A newly arrived Terek Sandpiper reported yesterday on Texel is our obvious target first thing this morning. Marked with a red star for “very rare” status, it’s high up on the list of rare bird sightings on the Dutch Waarneming.nl website, along with Wilson’s Phalarope, Short-toed Snake Eagle and Bearded Vulture! Arriving at Oude Sluishoek, just down the road from our hotel, there it is foraging along the edge of a small lagoon with its upturned bill and looking slightly larger than a couple of nearby Common Sandpipers. Besides this fantastic sighting, we also see a vivid yellow breasted blue-headed Yellow Wagtail displaying to his mate and confiding Turnstones on the seaward side of the adjacent sea wall.
Next we visit a couple of sites in the Waal en Burg reserve in the heart of the island, where the meadows are home to snoozing Spoonbills, patrolling Marsh Harriers, singing Skylarks and parachuting Meadow Pipits.
This afternoon a walk in the tranquil woods of De Dennen produces Blackcap, Great Spotted Woodpecker, Song Thrush, Short-toed Treecreeper and Spotted Flycatcher. En route back to the hotel, another visit to the Waal en Burg reserve produces around twenty male Ruff, some still sporting remnants of either ginger, black or white neck ruffs, while a solitary Snipe is new for the list, which now totals 92 different birds.
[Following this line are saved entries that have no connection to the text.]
-- ==== Sys2Proof/Laws/Links.lean ====
section
/-! SUPPORT. Laws/Links.lean: flits as they are written and read, and what sending over a port leaves unchanged. -/

namespace Sys2Proof.Machine

open Sys2Proof

theorem cvBit_lt (p r : Nat) (b : Bool) (hp : polyTaps p < 2 ^ polyWidth p) : cvBit p r b < 2 ^ polyWidth p := by
  have h : r * 2 % 2 ^ polyWidth p < 2 ^ polyWidth p := Nat.mod_lt _ (Nat.two_pow_pos _)
  unfold cvBit
  simp only
  split
  · exact Nat.xor_lt_two_pow h hp
  · exact h

theorem cvByte_lt (p r : Nat) (x : Byte) (hp : polyTaps p < 2 ^ polyWidth p) : cvByte p r x < 2 ^ polyWidth p := by
  unfold cvByte
  simp only [List.foldl_cons, List.foldl_nil]
  exact cvBit_lt p _ _ hp

theorem cvRunBytes_lt (p r : Nat) (bs : List Byte) (hp : polyTaps p < 2 ^ polyWidth p) (hr : r < 2 ^ polyWidth p) : cvRunBytes p r bs < 2 ^ polyWidth p := by
  induction bs generalizing r with
  | nil => exact hr
  | cons b t ih => exact ih (cvByte p r b) (cvByte_lt p r b hp)

/-- The check value of a flit has 64 bits (Table 18-1). -/
theorem crc64_lt (bs : List Byte) : crc64 bs < 2 ^ 64 := by
  have h := cvRunBytes_lt 3 (polyInit 3) bs (by decide) (by decide)
  simpa [crc64, cvFinish, polyReflected, polyXor, polyWidth] using h

@[simp] theorem length_bytesAt (bs : List Byte) (o n : Nat) : (bytesAt bs o n).length = n := by
  show ((bs.drop o).take n ++ List.replicate (n - ((bs.drop o).take n).length) 0).length = n
  rw [List.length_append, List.length_replicate, List.length_take]
  omega

/-- The last eight bytes of 256 are the check value that the CRC over the others is held against (R288). -/
theorem flitGood_append (b : List Byte) (c : Nat) (hb : b.length = 248) (hc : c < 2 ^ 64) : flitGood (b ++ leBytes c 8) = decide (c = crc64 b) := by
  have f : fieldAt (b ++ leBytes c 8) 248 8 = c := by
    have := fieldAt_append b [] c 8 (by simpa using hc)
    rwa [List.append_nil, hb] at this
  have t : (b ++ leBytes c 8).take 248 = b := by rw [← hb]; exact List.take_left
  simp [flitGood, f, t, hb]

/-- A flit is 256 bytes and passes its CRC (R288). -/
theorem flitGood_flitBytes (h : FlitHead) (payload : List Byte) : (flitBytes h payload).length = 256 ∧ flitGood (flitBytes h payload) = true := by
  constructor
  · simp [flitBytes]
  · unfold flitBytes
    rw [flitGood_append _ _ (by simp) (crc64_lt _), decide_eq_true rfl]

/-- A flit's payload stands behind its header (R288). -/
theorem payload_flitBytes (h : FlitHead) (payload : List Byte) (n : payload.length = 240) : bytesAt (flitBytes h payload) 8 240 = payload := by
  have t : bytesAt payload 0 240 = payload := by simp [bytesAt, ← n]
  unfold flitBytes
  simp only [t, List.append_assoc]
  rw [bytesAt, List.drop_left' (length_leBytes _ 8), List.take_left' n, n]
  simp

/-! ### Sending -/

/-- Sending a flit changes what a port has sent and the turn of the totals alone. -/
theorem emit_frame (x : Port) (seq vc recPos : Nat) (phase : Bool) (ltype : Nat) (payload : List Byte) :
    ∃ raw, flitGood raw = true ∧ emit x seq vc recPos phase ltype payload = { x with sent := x.sent ++ [raw], crTurn := (x.crTurn + 1) % 4 } :=
  ⟨_, (flitGood_flitBytes _ payload).2, rfl⟩

/-- Sending data flits changes what a port has sent and the turn of the totals alone. -/
theorem emitData_foldl_frame (fs : List TxFlit) (x : Port) :
    ∃ raws n, raws.length = fs.length ∧ (∀ r ∈ raws, flitGood r = true) ∧ fs.foldl emitData x = { x with sent := x.sent ++ raws, crTurn := n } := by
  induction fs generalizing x with
  | nil => exact ⟨[], x.crTurn, rfl, by simp, by simp⟩
  | cons f t ih =>
    obtain ⟨raw, hg, he⟩ := emit_frame x f.seq f.vc f.recPos f.phase 0 f.payload
    obtain ⟨raws, n, hl, hr, h⟩ := ih (emitData x f)
    refine ⟨raw :: raws, n, by simp [hl], by simpa [hg] using hr, ?_⟩
    rw [List.foldl_cons, h, emitData, he]
    simp

/-- The record at the head of a channel that can leave has its credits, room in the replay buffer, and a key that is not used up
(R289, R291, R295). -/
theorem recordReady_some (x : Port) (vc : Nat) (r : TxRec) (h : recordReady x vc = some r) :
    (queueAt x vc).head? = some r ∧ recordFlits r ≤ mget 0 x.credits vc ∧ x.unacked.length + recordFlits r ≤ 512 ∧ x.tx.counter < keyLimit := by
  unfold recordReady at h
  split at h
  · cases h
  · rename_i q t hq
    simp only at h
    split at h
    · rename_i hc
      cases h
      exact ⟨by rw [hq]; rfl, hc.1, hc.2.1, hc.2.2.1⟩
    · cases h

end Sys2Proof.Machine
end

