-- ==== Sys2Proof/Laws/State.lean ====
section
/-! SUPPORT. Laws/State.lean: what each update of State and of a cell leaves as it was, and what the accessor of a unit reads after
an update of it. -/

namespace Sys2Proof.Machine

open Sys2Proof

/-! ### setCell -/

@[simp] theorem setCell_pending (s : State) (c : Nat) (x : Cell) : (setCell s c x).pending = s.pending := rfl
@[simp] theorem setCell_freeCount (s : State) (c : Nat) (x : Cell) : (setCell s c x).freeCount = s.freeCount := rfl
@[simp] theorem setCell_now (s : State) (c : Nat) (x : Cell) : (setCell s c x).now = s.now := rfl
@[simp] theorem setCell_resp (s : State) (c : Nat) (x : Cell) : (setCell s c x).resp = s.resp := rfl
@[simp] theorem setCell_ready (s : State) (c : Nat) (x : Cell) : (setCell s c x).ready = s.ready := rfl
@[simp] theorem setCell_faultFlag (s : State) (c : Nat) (x : Cell) : (setCell s c x).faultFlag = s.faultFlag := rfl
@[simp] theorem setCell_frames (s : State) (c : Nat) (x : Cell) : (setCell s c x).frames = s.frames := rfl
@[simp] theorem setCell_residency (s : State) (c : Nat) (x : Cell) : (setCell s c x).residency = s.residency := rfl
@[simp] theorem setCell_ctxs (s : State) (c : Nat) (x : Cell) : (setCell s c x).ctxs = s.ctxs := rfl
@[simp] theorem setCell_clusters (s : State) (c : Nat) (x : Cell) : (setCell s c x).clusters = s.clusters := rfl
@[simp] theorem setCell_mem (s : State) (c : Nat) (x : Cell) : (setCell s c x).mem = s.mem := rfl
@[simp] theorem setCell_codec (s : State) (c : Nat) (x : Cell) : (setCell s c x).codec = s.codec := rfl
@[simp] theorem setCell_host (s : State) (c : Nat) (x : Cell) : (setCell s c x).host = s.host := rfl
@[simp] theorem setCell_parts (s : State) (c : Nat) (x : Cell) : (setCell s c x).parts = s.parts := rfl
@[simp] theorem setCell_rot (s : State) (c : Nat) (x : Cell) : (setCell s c x).rot = s.rot := rfl
@[simp] theorem setCell_flash (s : State) (c : Nat) (x : Cell) : (setCell s c x).flash = s.flash := rfl
@[simp] theorem setCell_ports (s : State) (c : Nat) (x : Cell) : (setCell s c x).ports = s.ports := rfl
@[simp] theorem setCell_colls (s : State) (c : Nat) (x : Cell) : (setCell s c x).colls = s.colls := rfl
@[simp] theorem setCell_grp (s : State) (c : Nat) (x : Cell) : (setCell s c x).grp = s.grp := rfl
@[simp] theorem setCell_power (s : State) (c : Nat) (x : Cell) : (setCell s c x).power = s.power := rfl
@[simp] theorem setCell_health (s : State) (c : Nat) (x : Cell) : (setCell s c x).health = s.health := rfl
@[simp] theorem setCell_obs (s : State) (c : Nat) (x : Cell) : (setCell s c x).obs = s.obs := rfl
@[simp] theorem setCell_mgmt (s : State) (c : Nat) (x : Cell) : (setCell s c x).mgmt = s.mgmt := rfl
It’s our last day on Texel and having monitored the movements of Mr Wilson’s Phalarope via the internet, it had been showing intermittently every day for the past six days, so a return to Den Oever to coincide with a high tide is a ‘no brainer’. On arrival at the site the latest news is that it disappeared about half an hour before our arrival, so we patiently wait hoping for it to reappear as the very high tide starts to recede and the birds start to disperse from their tightly packed high tide roosting clusters. Just after lunch on the sea wall, the bird is relocated at 1.18pm not far to the west and we notice a group of about a dozen birders further along the sea wall with scopes pointing seaward; this is it! On arrival, the friendly group quickly gets us onto the bird, in very white non breeding plumage, moving slowly between clumps of green saltmarsh plants and looking surprisingly small amongst the adjacent Oystercatchers. Amazingly, we found this lone vagrant amongst thousands of waders along this wide open shoreline, so hat’s off to whoever found it first! Job done, we also find numerous Black Terns in the nearby harbour as well as a single rarer White-winged Tern from further east, bringing the final tally to 95 different birds, including several which don’t breed in Britain such as Black Tern, Short-toed Treecreeper, Bluethroat, Icterine Warbler and the lovely blue-headed race of Yellow Wagtail, not to mention the vagrant White-winged Tern, Terek Sandpiper and the trans-Atlantic Wilson’s Phalarope! Not bad for a short break so close to home.